### Assignment
Give again, word for word, each line below starting at the one that contains "csrRead s (0x030" and ending at the one that contains "(∀ k i, k < 63".

(Dataset excerpts)
-- ==== Sys2Proof/Certificates/Slice0/Obligations.lean ====
section
/-! DEFINITION. The statements for the provers. A command's result is given as its whole next state, a record update of the
state before it: what the update does not name is unchanged. Where a statement rests on a convention of the model and not
on a rule, its docstring names the log entry. -/

open Sys2Proof Sys2Proof.Machine

/-! Encoding (30_encoding.md) -/

/-- Decoding the word of a well-formed command gives the command (R101 to R109). -/
def Obligations.DecodeInvertsEncode : Prop :=
  ∀ i : Instr, i.wf = true → decode (encode i) = .ok i

/-- A word that decodes is the word of the one well-formed command it decodes to: no bit is ignored (R106, R107). -/
def Obligations.EncodeInvertsDecode : Prop :=
  ∀ (cmd : Command) (i : Instr), decode cmd = .ok i → i.wf = true ∧ encode i = cmd

/-- The words the decoder accepts are the words the rows of spec/opcode_table.json accept, each by one row, and the
command has the row's opcode (30_encoding.md, opening text; R107); and the fields of every command's word: the opcode R109
gives it, its operands in the fields of its format, every other field zero (R101, R102, R106, R109). -/
def Obligations.DecodeAgreesWithTheTable : Prop :=
  (∀ cmd i, decode cmd = .ok i → ∃ r ∈ tableRows, cmd &&& r.mask = r.pattern) ∧
  (∀ cmd, ∀ r ∈ tableRows, cmd &&& r.mask = r.pattern →
    ∃ i, decode cmd = .ok i ∧ i.opcode = r.pattern.extractLsb' 0 8) ∧
  (tableRows.Pairwise fun r q => ∀ cmd : Command, cmd &&& r.mask = r.pattern → cmd &&& q.mask ≠ q.pattern) ∧
  (∀ i : Instr, (Fields.ofCommand (encode i)).op = i.opcode) ∧
  ∀ i : Instr, Fields.ofCommand (encode i) = match i with
    | .nop => ⟨0x00, 0, 0, 0, 0, 0, 0⟩
    | .lde fd addr => ⟨0x01, fd, 0, 0, addr, 0, 0⟩
    | .ste fa addr => ⟨0x02, 0, fa, 0, addr, 0, 0⟩
    | .ldi fd imm => ⟨0x03, fd, 0, 0, imm, 0, 0⟩
    | .rdw fd half => ⟨0x04, fd, 0, half, 0, 0, 0⟩
    | .uclr fd => ⟨0x10, fd, 0, 0, 0, 0, 0⟩
    | .umov fd fa => ⟨0x11, fd, fa, 0, 0, 0, 0⟩
    | .uadd fd fa fb => ⟨0x12, fd, fa, fb, 0, 0, 0⟩
    | .usub fd fa fb => ⟨0x13, fd, fa, fb, 0, 0, 0⟩
    | .uneg fd fa => ⟨0x14, fd, fa, 0, 0, 0, 0⟩
    | .umul256 fd fa fb => ⟨0x15, fd, fa, fb, 0, 0, 0⟩
    | .umul512 fa fb => ⟨0x16, 0, fa, fb, 0, 0, 0⟩
    | .ueq fa fb => ⟨0x17, 0, fa, fb, 0, 0, 0⟩
    | .monpro fd fa fb => ⟨0x20, fd, fa, fb, 0, 0, 0⟩
    | .monadd fd fa fb => ⟨0x21, fd, fa, fb, 0, 0, 0⟩
    | .monsub fd fa fb => ⟨0x22, fd, fa, fb, 0, 0, 0⟩
    | .tomont fd fa => ⟨0x23, fd, fa, 0, 0, 0, 0⟩
    | .frommont fd fa => ⟨0x24, fd, fa, 0, 0, 0, 0⟩
    | .fzero fd => ⟨0x30, fd, 0, 0, 0, 0, 0⟩
    | .fone fd => ⟨0x31, fd, 0, 0, 0, 0, 0⟩
    | .fsqr fd fa => ⟨0x32, fd, fa, 0, 0, 0, 0⟩
    | .fneg fd fa => ⟨0x33, fd, fa, 0, 0, 0, 0⟩
    | .finv fd fa => ⟨0x34, fd, fa, 0, 0, 0, 0⟩
    | .frand fd => ⟨0x35, fd, 0, 0, 0, 0, 0⟩
    | .frands fd x y => ⟨0x36, fd, 0, 0, x, y, 0⟩
    | .froot fd x y => ⟨0x37, fd, 0, 0, x, y, 0⟩
    | .ffromcan fd fa => ⟨0x38, fd, fa, 0, 0, 0, 0⟩
    | .ftocan fd fa => ⟨0x39, fd, fa, 0, 0, 0, 0⟩
    | .feq fa fb => ⟨0x3A, 0, fa, fb, 0, 0, 0⟩
    | .fisz fa => ⟨0x3B, 0, fa, 0, 0, 0, 0⟩
    | .fftrec src dst len => ⟨0x40, 0, 0, 0, src, dst, len⟩
    | .fftr2 fw src dst len => ⟨0x41, 0, fw, 0, src, dst, len⟩
    | .fft4 logRows logCols src dst len => ⟨0x42, 0, logRows, logCols, src, dst, len⟩
    | .ifft src dst len => ⟨0x43, 0, 0, 0, src, dst, len⟩
    | .jnew js src len jobId => ⟨0x50, js, 0, 0, src, len, jobId⟩
    | .jfork jd js target => ⟨0x51, jd, js, 0, target, 0, 0⟩
    | .jfft js => ⟨0x52, js, 0, 0, 0, 0, 0⟩
    | .jmerge js jo => ⟨0x53, js, jo, 0, 0, 0, 0⟩
    | .jfind jobId => ⟨0x54, 0, 0, 0, jobId, 0, 0⟩
    | .jrun jobId => ⟨0x55, 0, 0, 0, jobId, 0, 0⟩
    | .jst js dst => ⟨0x56, 0, js, 0, dst, 0, 0⟩
    | .jfree js => ⟨0x57, js, 0, 0, 0, 0, 0⟩
    | .jqry js => ⟨0x58, 0, js, 0, 0, 0, 0⟩
    | .pnew pd src count => ⟨0x60, pd, 0, 0, src, count, 0⟩
    | .pnewp pd src len => ⟨0x61, pd, 0, 0, src, len, 0⟩
    | .pext pd newDegree => ⟨0x62, pd, 0, 0, newDegree, 0, 0⟩
    | .padd pd pa pb => ⟨0x63, pd, pa, pb, 0, 0, 0⟩
    | .pmul pd pa pb => ⟨0x64, pd, pa, pb, 0, 0, 0⟩
    | .peval fd pa fx => ⟨0x65, fd, pa, fx, 0, 0, 0⟩
    | .pcoef pd => ⟨0x66, pd, 0, 0, 0, 0, 0⟩
    | .ppoint pd => ⟨0x67, pd, 0, 0, 0, 0, 0⟩
    | .pstc pa dst => ⟨0x68, 0, pa, 0, dst, 0, 0⟩
    | .pstp pa dst => ⟨0x69, 0, pa, 0, dst, 0, 0⟩
    | .pfree pd => ⟨0x6A, pd, 0, 0, 0, 0, 0⟩
    | .pqry pa => ⟨0x6B, 0, pa, 0, 0, 0, 0⟩

/-- Words written out in 96_test_vectors_families.md V12 decode to the commands beside them there. -/
def Obligations.VectorWordsDecode : Prop :=
  decode (joinWords 0 0 0 0) = .ok .nop ∧
  decode (joinWords 0x00000301 5 0 0) = .ok (.lde 3 5) ∧
  decode (joinWords 0x02010012 0 0 0) = .ok (.uadd 0 1 2) ∧
  decode (joinWords 0x02010320 0 0 0) = .ok (.monpro 3 1 2) ∧
  decode (joinWords 0x00000037 0 0x40000000 0) = .ok (.froot 0 0 0x40000000) ∧
  decode (joinWords 0x02010042 0 8 8) = .ok (.fft4 1 2 0 8 8) ∧
  decode (joinWords 0x00000050 0 4 9) = .ok (.jnew 0 0 4 9) ∧
  decode (joinWords 0x01000065 0 0 0) = .ok (.peval 0 0 1) ∧
  decode (joinWords 0x02011012 0 0 0) = .error .indexRange ∧
  decode (joinWords 0x03010211 0 0 0) = .error .unusedField ∧
  decode (joinWords 0x00000005 0 0 0) = .error .unassignedOpcode

/-! Steps, the host, reset -/

/-- A step whose event is the running command runs the command the captured word decodes to; that is the event of every
busy state whose host has no move that may come first (R107; 20_memory.md R78, R82). That a move other than a reset or a read
of `STATUS` waits until the command has ended (third clause) is the model's choice, log entry 8: R78 and
93_implementation_defined.md U8 say that a model has no such move. -/
def Obligations.StepRunsTheDecodedCommand : Prop :=
  (∀ s i, nextEvent s = .command → decode s.current = .ok i → step s = exec i s) ∧
  (∀ s, s.busy = true → s.host = [] → nextEvent s = .command) ∧
  (∀ s m rest, s.busy = true → s.host = m :: rest → m ≠ .reset → isStatusRead s.cfg m = false → nextEvent s = .command) ∧
  (∀ (s : State) (i : Instr), s.busy = true → s.host = [] → s.current = encode i → i.wf = true → step s = exec i s)

/-- A captured word that is the word of no well-formed command faults `ILLEGAL` and changes nothing else (R107, R110). -/
def Obligations.IllegalWordsFault : Prop :=
  ∀ s : State, nextEvent s = .command → (∀ i : Instr, i.wf = true → encode i ≠ s.current) →
    step s = .next { s with
      fault := true
      busy := false
      frec := ⟨1, 0, 0, 0, s.current.extractLsb' 0 32, s.current.extractLsb' 32 32, s.current.extractLsb' 64 32,
        s.current.extractLsb' 96 32⟩ }

/-- What the host's writes to `CMD0..3` do (10_state.md R44). `draws` is the model's count of free values (log entry 7). That
`CMD0`, `CMD1` and `CMD2` take the word with `FAULT` 1 too is the model's reading of R44, log entry 13. -/
def Obligations.CommandIssue : Prop :=
  (∀ s rest v, s.busy = false → s.host = .regWrite 0x800 v :: rest → step s = .next { s with host := rest, cmd0 := v }) ∧
  (∀ s rest v, s.busy = false → s.host = .regWrite 0x801 v :: rest → step s = .next { s with host := rest, cmd1 := v }) ∧
  (∀ s rest v, s.busy = false → s.host = .regWrite 0x802 v :: rest → step s = .next { s with host := rest, cmd2 := v }) ∧
  (∀ s rest v, s.busy = false → s.fault = false → s.host = .regWrite 0x803 v :: rest →
    step s = .next { s with host := rest, current := v ++ s.cmd2 ++ s.cmd1 ++ s.cmd0, busy := true, draws := s.draws + 1 }) ∧
  (∀ s rest v, s.busy = false → s.fault = true → s.host = .regWrite 0x803 v :: rest →
    step s = .next { s with host := rest }) ∧
  ∀ s v, s.busy = true ∨ s.fault = true → csrWrite s 0x803 v = s

/-- The register map as the host reads it, and that a write outside `CMD0..3` does nothing (10_state.md R43, with R26
to R29, R31, R34, R21, R23); a step whose host move is a read delivers the word of the map in `rdata` (R47), and one whose
move is such a write changes nothing. -/
def Obligations.RegisterMap : Prop :=
  ∀ s : State,
    csrRead s 0x000 = BitVec.ofNat 32 (s.busy.toNat + 2 * s.fault.toNat + 4 * s.rinit.toNat) ∧
    csrRead s 0x001 = BitVec.ofNat 32 (s.flagC.toNat + 2 * s.flagS.toNat + 4 * s.flagZ.toNat) ∧
    csrRead s 0x002 = s.cseq ∧ csrRead s 0x003 = s.frec.cause ∧
    csrRead s 0x004 = s.frec.info0 ∧ csrRead s 0x005 = s.frec.info1 ∧ csrRead s 0x006 = s.frec.info2 ∧
    csrRead s 0x008 = s.frec.cmd0 ∧ csrRead s 0x009 = s.frec.cmd1 ∧ csrRead s 0x00a = s.frec.cmd2 ∧
    csrRead s 0x00b = s.frec.cmd3 ∧
    csrRead s 0x00c = s.res0 ∧ csrRead s 0x00d = s.res1 ∧ csrRead s 0x00e = s.res2 ∧
    csrRead s 0x010 = BitVec.ofNat 8 s.cfg.maxLog ++ 8#8 ++ 64#8 ++ 16#8 ∧
    csrRead s 0x011 = 0#8 ++ BitVec.ofNat 8 s.cfg.pMaxDeg.log2 ++ BitVec.ofNat 8 s.cfg.jMaxLen.log2 ++
      BitVec.ofNat 8 s.cfg.vmSize.log2 ∧
    (∀ i, i < 8 → csrRead s (0x020 + i) = limb s.cfg.n i ∧ csrRead s (0x028 + i) = limb s.cfg.negN i ∧
      csrRead s (0x030 + i) = limb s.cfg.r2 i ∧ csrRead s (0x038 + i) = limb s.cfg.r3 i ∧
      csrRead s (0x040 + i) = limb s.cfg.oneM i) ∧
    csrRead s 0x048 = s.cfg.ninv0 ∧
    (∀ k i, k < 63 → i < 8 → csrRead s (0x100 + 8 * k + i) = if k ≤ s.cfg.maxLog then limb (s.cfg.rootAt k) i else 0) ∧
    (∀ r i, r < 16 → i < 8 → csrRead s (0x400 + 8 * r + i) = limb (s.f[r]?.getD 0) i) ∧
    (∀ i, i < 16 → csrRead s (0x480 + i) = s.w.extractLsb' (32 * i) 32) ∧
    (∀ n, n = 0x007 ∨ n = 0x00f ∨ 0x012 ≤ n ∧ n < 0x020 ∨ 0x049 ≤ n ∧ n < 0x100 ∨ 0x2f8 ≤ n ∧ n < 0x400 ∨ 0x490 ≤ n →
      csrRead s n = 0) ∧
    (∀ n v, n ≠ 0x800 → n ≠ 0x801 → n ≠ 0x802 → n ≠ 0x803 → csrWrite s n v = s ∧
      ∀ rest, s.busy = false → s.host = .regWrite n v :: rest → step s = .next { s with host := rest }) ∧
    ∀ n rest, s.busy = false → s.host = .regRead n :: rest → step s = .next { s with host := rest, rdata := csrRead s n }

/-- CSR `n` is the word at `CSR_BASE + 4n`, limb `i` of slot `e` the word at `VM_BASE + 32e + 4i` (20_memory.md R76): a step
whose host move is a bus access there is the step of the register port's or the memory port's access. The model's choices:
how far the register window reaches (log entry 13), addresses without a bound (log entry 23), and that an access which is no
aligned word is refused and one outside both windows faults (93_implementation_defined.md U7, log entry 9). -/
def Obligations.BusAddresses : Prop :=
  ∀ c : Cfg, c.WellFormed →
    (∀ n, n < csrCount → busTarget c (c.csrBase + 4 * n) = .csr n) ∧
    (∀ e i, e < c.vmSize → i < 8 → busTarget c (c.vmBase + 32 * e + 4 * i) = .vm e i) ∧
    ∀ (s : State) (rest : List HostMove), s.cfg = c → s.busy = false →
      (∀ n, n < csrCount →
        (s.host = .busRead (c.csrBase + 4 * n) 32 :: rest → step s = step { s with host := .regRead n :: rest }) ∧
        ∀ v, s.host = .busWrite (c.csrBase + 4 * n) 32 v :: rest → step s = step { s with host := .regWrite n v :: rest }) ∧
      (∀ e i, e < c.vmSize → i < 8 →
        (s.host = .busRead (c.vmBase + 32 * e + 4 * i) 32 :: rest → step s = step { s with host := .memRead e i :: rest }) ∧
        ∀ v, s.host = .busWrite (c.vmBase + 32 * e + 4 * i) 32 v :: rest →
          step s = step { s with host := .memWrite e i v :: rest }) ∧
      (∀ addr width, width ≠ 32 ∨ addr % 4 ≠ 0 →
        (s.host = .busRead addr width :: rest → step s = .refused (.hostAccessNotAWord addr width)) ∧
        ∀ v, s.host = .busWrite addr width v :: rest → step s = .refused (.hostAccessNotAWord addr width)) ∧
      ∀ addr, addr % 4 = 0 → addr < c.csrBase ∨ c.csrBase + 4 * csrCount ≤ addr →
        addr < c.vmBase ∨ c.vmBase + 32 * c.vmSize ≤ addr →
        (s.host = .busRead addr 32 :: rest → step s = .fault (.hostAddressAbsent addr)) ∧
        ∀ v, s.host = .busWrite addr 32 v :: rest → step s = .fault (.hostAddressAbsent addr)

/-- An element written by the host limb by limb, in any order, is the element a command then reads; the other slots are
untouched; and a limb read back is the limb of the slot (20_memory.md R73, R75, R76). A step whose host move is such a write
writes that limb, and one whose move is such a read delivers it in `rdata`; on a slot or limb that does not exist the step
stops, the model's choice for 93_implementation_defined.md U7 (log entry 9). -/
def Obligations.HostLimbsMakeASlot : Prop :=
  (∀ (s : State) (e : Nat) (v : U256) (order : List Nat), order.Perm (List.range 8) →
    (order.foldl (fun t i => t.writeLimb e i (limb v i)) s).vmSlot e = v ∧
    ∀ e', e' ≠ e → (order.foldl (fun t i => t.writeLimb e i (limb v i)) s).vmSlot e' = s.vmSlot e') ∧
  (∀ (s : State) (e i : Nat), i < 8 → s.vmLimb e i = limb (s.vmSlot e) i) ∧
  ∀ (s : State) (e i : Nat) (rest : List HostMove), s.busy = false →
    (e < s.cfg.vmSize → i < 8 →
      (s.host = .memRead e i :: rest → step s = .next { s with host := rest, rdata := limb (s.vmSlot e) i }) ∧
      ∀ v, s.host = .memWrite e i v :: rest → step s = .next { s.writeLimb e i v with host := rest }) ∧
    (s.cfg.vmSize ≤ e ∨ 8 ≤ i →
      (s.host = .memRead e i :: rest → step s = .fault (.hostAddressAbsent (32 * e + 4 * i))) ∧
      ∀ v, s.host = .memWrite e i v :: rest → step s = .fault (.hostAddressAbsent (32 * e + 4 * i)))

/-- `VM` returns what was last written, and a write changes no slot outside its range (20_memory.md R71, R72). -/
def Obligations.VectorMemoryReadsBack : Prop :=
  ∀ (s : State) (addr : Nat) (vs : List U256),
    (s.memWrite addr vs).memRead addr vs.length = vs ∧
    (∀ e, e < addr ∨ addr + vs.length ≤ e → (s.memWrite addr vs).vmSlot e = s.vmSlot e) ∧
    (Memory.wf s.vm = true → Memory.wf (s.memWrite addr vs).vm = true)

### Exercise result
      csrRead s (0x030 + i) = limb s.cfg.r2 i ∧ csrRead s (0x038 + i) = limb s.cfg.r3 i ∧
      csrRead s (0x040 + i) = limb s.cfg.oneM i) ∧
    csrRead s 0x048 = s.cfg.ninv0 ∧
    (∀ k i, k < 63 → i < 8 → csrRead s (0x100 + 8 * k + i) = if k ≤ s.cfg.maxLog then limb (s.cfg.rootAt k) i else 0) ∧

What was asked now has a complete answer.